▸ **Exercise objective**
Report every line from the material that contains the word "step".

▸ **Material for this task**
-- ==== Sys2Proof/Word.lean ====
section
/-!
DEFINITION. The words of the engine (spec/00_scope.md R3, R4, R9): unsigned, and taken modulo their width.
The rotation and the byte order stand in Machine/Operands.lean.
-/
namespace Sys2Proof

/-- A lane of the state: an unsigned 64-bit word, bit 0 the least significant (R3, R4). -/
abbrev Lane := BitVec 64

/-- A byte of a payload or of a response (R9). -/
abbrev Byte := BitVec 8

/-- A 32-bit word: a command word (R61) or the value of `STATUS` (R23). -/
abbrev Word := BitVec 32

end Sys2Proof
end

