-- ==== Sys2Proof/Syntax.lean ====
section
/-!
DEFINITION. The commands of the engine, one constructor per row of spec/opcode_table.json (spec/30_encoding.md R64).
`ARG` appears as an operand of the type of its legal range (R63), so that no command out of range can be written;
a command word whose `ARG` is out of range has no `Instr` and faults in `runCommand` (Machine/Fetch.lean).
A payload is a list of bytes of any length: a wrong length is a term, ill formed (R68).
-/
namespace Sys2Proof

inductive Instr where
  /-- INIT (spec/40_sponge_absorb.md R83). -/
  | init
  /-- XORIN, payload of one block (R84). -/
  | xorin (payload : List Byte)
  /-- ABSORB, payload of one block (R85). -/
  | absorb (payload : List Byte)
  /-- ABSORBF, `n` the length of the final part of the message, payload of `n` bytes (R86). -/
  | absorbf (n : Fin 136) (payload : List Byte)
  /-- PERMUTE (spec/41_permutation.md R115). -/
  | permute
  /-- ROUND, round index `i` (R114). -/
  | round (i : Fin 24)
  /-- THETA (R110). -/
  | theta
  /-- RHOPI (R111). -/
  | rhopi
  /-- CHI (R112). -/
  | chi
  /-- IOTA, round index `i` (R113). -/
  | iota (i : Fin 24)
  /-- RDRC, round-constant index `i` (R116). -/
  | rdrc (i : Fin 24)
  /-- SQUEEZE (spec/42_squeeze_access.md R141). -/
  | squeeze
  /-- RDLANE, lane index `k = x + 5*y` (R142). -/
  | rdlane (k : Fin 25)
  /-- WRLANE, lane index `k`, payload of 8 bytes (R143). -/
  | wrlane (k : Fin 25) (payload : List Byte)
  /-- RDSTATUS (R144). -/
  | rdstatus
  deriving DecidableEq, Repr

end Sys2Proof
end

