-- ==== Sys2Proof/Machine/Ops.lean ====
section
/-!
DEFINITION. The named operations on the state: answering the host, completing a command, taking a fault and leaving it
(spec/30_encoding.md R60, R70, spec/60_exceptions.md R161 to R163, spec/70_reset_and_hazards.md R180), and selecting the
engine a host action is addressed to (spec/10_state.md R30).
-/
namespace Sys2Proof.Machine

/-- The addressed engine answers the host (R60). -/
def respond (tag : Tag) (bytes : List Byte) (s : State) : State :=
  { s with responses := s.responses ++ [⟨s.index, tag, bytes⟩] }

/-- The lane array of the addressed engine replaced. -/
def setLanes (a : Lanes) (s : State) : State := { s with engine := { s.engine with lanes := a } }

/-- `STATUS` of the addressed engine replaced. Only fault entry calls it (R24). -/
def setStatus (st : Status) (s : State) : State := { s with engine := { s.engine with status := st } }

/-- TAKING A FAULT, `raise Fault(cause)` for the command `c`: `STATUS` records it, the response is `(ERR, [])`, and
nothing else changes (R161, R162). There is no handler and no saved pc. Called in normal mode only. -/
def raiseFault (cause : Cause) (c : Command) (s : State) : State :=
  respond .err [] (setStatus (faultStatus cause c) s)

/-- The refusal of a command in faulted mode: the response is `(ERR, [])`, and nothing else changes (R163). -/
def refuse (s : State) : State := respond .err [] s

/-- LEAVING FAULTED MODE: reset, an event and no command, sets every lane and `STATUS` to 0 and gives no response
(R180). No command returns from a fault (R163). -/
def resetEngine (s : State) : State := { s with engine := Engine.reset }

/-- A command whose check fails (R70): refused in faulted mode, where no second fault is recorded; else it faults. -/
def rejectCommand (cause : Cause) (c : Command) (s : State) : State :=
  if faulted s.engine then refuse s else raiseFault cause c s

/-- The frame of every command but RDSTATUS (R70): refused in faulted mode; a fault if its check fails; else `body` gives
from the lanes their new value and the response's bytes, and the tag is `OK`. The check of an `Instr` can fail only on its
payload length. -/
def runChecked (i : Instr) (body : Lanes → Lanes × List Byte) (s : State) :
    Host.Outcome State Fault Refusal :=
  match check (encode i) with
  | some cause => .next (rejectCommand cause (encode i) s)
  | none =>
    if faulted s.engine then .next (refuse s)
    else .next (respond .ok (body s.engine.lanes).2 (setLanes (body s.engine.lanes).1 s))

/-- The platform with engine `e` as the addressed one, or none if there is no engine `e` (R30). -/
def select (e : Nat) (s : State) : Option State :=
  match s.engines.drop e with
  | [] => none
  | x :: rest => some { s with before := s.engines.take e, engine := x, after := rest }

end Sys2Proof.Machine
end

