-- ==== Sys2Proof/Machine/Core.lean ====
section
/-! DEFINITION. The machine behind the host's interface (Host/Core.lean). -/

def Sys2Proof.core : Host.Core := {
  State := Sys2Proof.Machine.State, Fault := Sys2Proof.Machine.Fault,
  Refusal := Sys2Proof.Machine.Refusal, step := Sys2Proof.Machine.step, reset := Sys2Proof.Machine.State.reset }
end

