-- ==== Sys2Proof/Machine/HostProcedures.lean ====
section
/-!
DEFINITION. What the host does with the engine: the pseudo-instructions HASH and RDSTATE (spec/30_encoding.md R73), the
SHA3-256 value they compute (spec/40_sponge_absorb.md R87), and the rendering of a digest (spec/42_squeeze_access.md R145).
No part of `step`.
-/
namespace Sys2Proof.Machine

/-- The full blocks of a message: block `b` for `b = 0 .. (L div 136) - 1`, in order (R73). -/
def fullBlocks (m : List Byte) : List (List Byte) :=
  (List.range (m.length / Config.rateBytes)).map (block m)

/-- The final part of a message, its last `L mod 136` bytes (R73). -/
def finalPart (m : List Byte) : List Byte := m.drop (Config.rateBytes * (m.length / Config.rateBytes))

/-- `HASH x"<m>"`: INIT, ABSORB of each full block, ABSORBF of the final part, SQUEEZE (R73). -/
def hashProgram (m : List Byte) : List Instr :=
  [.init] ++ (fullBlocks m).map .absorb ++
    [.absorbf ⟨m.length % Config.rateBytes, Nat.mod_lt _ (by decide)⟩ (finalPart m), .squeeze]

/-- `RDSTATE`: RDLANE 0 to RDLANE 24, in order (R73). -/
def rdstateProgram : List Instr := (List.finRange 25).map .rdlane

/-- The commands of a program as the host's actions, addressed to engine `e`. -/
def issue (e : Nat) (is : List Instr) : List HostAction := is.map fun i => ⟨e, .command (encode i)⟩

/-- SHA3-256 of a message: `Squeeze(Absorb(0, pad(M)))` (R87, R140). -/
def sha3 (m : List Byte) : List Byte := squeezeBytes (absorbMessage zeroLanes (pad m))

/-- A hexadecimal digit in lower case. -/
def hexDigit (n : BitVec 4) : Char :=
  if n.toNat < 10 then Char.ofNat (48 + n.toNat) else Char.ofNat (87 + n.toNat)

/-- A digest as text: two lower-case digits a byte, the most significant nibble first (R145). -/
def renderDigest (bs : List Byte) : List Char :=
  bs.flatMap fun b => [hexDigit (b.extractLsb' 4 4), hexDigit (b.extractLsb' 0 4)]

end Sys2Proof.Machine
end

▸ **Output**
  Refusal := Sys2Proof.Machine.Refusal, step := Sys2Proof.Machine.step, reset := Sys2Proof.Machine.State.reset }
No part of `step`.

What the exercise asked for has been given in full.